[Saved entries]
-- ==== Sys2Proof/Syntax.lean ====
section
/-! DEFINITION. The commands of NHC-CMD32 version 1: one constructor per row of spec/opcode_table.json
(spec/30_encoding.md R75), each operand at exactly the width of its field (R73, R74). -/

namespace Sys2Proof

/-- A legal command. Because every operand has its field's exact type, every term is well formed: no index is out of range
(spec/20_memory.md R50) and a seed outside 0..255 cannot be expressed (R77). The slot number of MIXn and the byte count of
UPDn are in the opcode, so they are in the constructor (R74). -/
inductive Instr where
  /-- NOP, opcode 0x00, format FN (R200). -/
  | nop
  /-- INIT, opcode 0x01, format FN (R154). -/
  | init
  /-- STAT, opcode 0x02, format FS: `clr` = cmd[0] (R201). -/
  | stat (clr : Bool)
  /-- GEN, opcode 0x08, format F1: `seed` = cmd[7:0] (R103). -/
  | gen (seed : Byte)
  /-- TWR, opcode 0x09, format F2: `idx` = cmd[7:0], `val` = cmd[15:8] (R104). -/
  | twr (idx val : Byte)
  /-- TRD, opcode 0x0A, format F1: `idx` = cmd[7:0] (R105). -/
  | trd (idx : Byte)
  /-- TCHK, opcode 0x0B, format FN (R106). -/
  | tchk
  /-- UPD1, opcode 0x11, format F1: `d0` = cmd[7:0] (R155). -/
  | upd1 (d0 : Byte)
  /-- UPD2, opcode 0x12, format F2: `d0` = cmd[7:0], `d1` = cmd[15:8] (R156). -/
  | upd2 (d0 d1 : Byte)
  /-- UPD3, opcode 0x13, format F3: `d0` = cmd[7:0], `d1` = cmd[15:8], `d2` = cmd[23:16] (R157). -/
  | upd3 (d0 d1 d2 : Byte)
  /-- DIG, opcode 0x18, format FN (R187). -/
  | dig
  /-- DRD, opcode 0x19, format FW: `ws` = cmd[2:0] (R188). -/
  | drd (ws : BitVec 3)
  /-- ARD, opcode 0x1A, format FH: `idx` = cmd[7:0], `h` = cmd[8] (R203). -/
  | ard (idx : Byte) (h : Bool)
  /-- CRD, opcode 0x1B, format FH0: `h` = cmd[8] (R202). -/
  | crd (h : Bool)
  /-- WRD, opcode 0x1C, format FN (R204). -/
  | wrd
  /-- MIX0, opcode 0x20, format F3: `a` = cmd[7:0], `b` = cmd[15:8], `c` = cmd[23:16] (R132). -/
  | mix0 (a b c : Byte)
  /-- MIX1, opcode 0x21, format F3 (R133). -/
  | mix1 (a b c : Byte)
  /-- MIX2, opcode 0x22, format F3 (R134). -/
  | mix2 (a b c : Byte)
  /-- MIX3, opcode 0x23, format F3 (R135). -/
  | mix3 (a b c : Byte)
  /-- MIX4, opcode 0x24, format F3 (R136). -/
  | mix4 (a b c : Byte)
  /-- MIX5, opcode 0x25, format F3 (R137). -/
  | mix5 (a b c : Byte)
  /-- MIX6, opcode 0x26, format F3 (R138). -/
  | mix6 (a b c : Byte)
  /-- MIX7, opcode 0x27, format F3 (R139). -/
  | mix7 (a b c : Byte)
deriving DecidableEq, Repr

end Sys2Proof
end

Problem to work on: Check each line of the entries for the string "spec". Copy the lines that have it.

Response:
/-! DEFINITION. The commands of NHC-CMD32 version 1: one constructor per row of spec/opcode_table.json
(spec/30_encoding.md R75), each operand at exactly the width of its field (R73, R74). -/
(spec/20_memory.md R50) and a seed outside 0..255 cannot be expressed (R77). The slot number of MIXn and the byte count of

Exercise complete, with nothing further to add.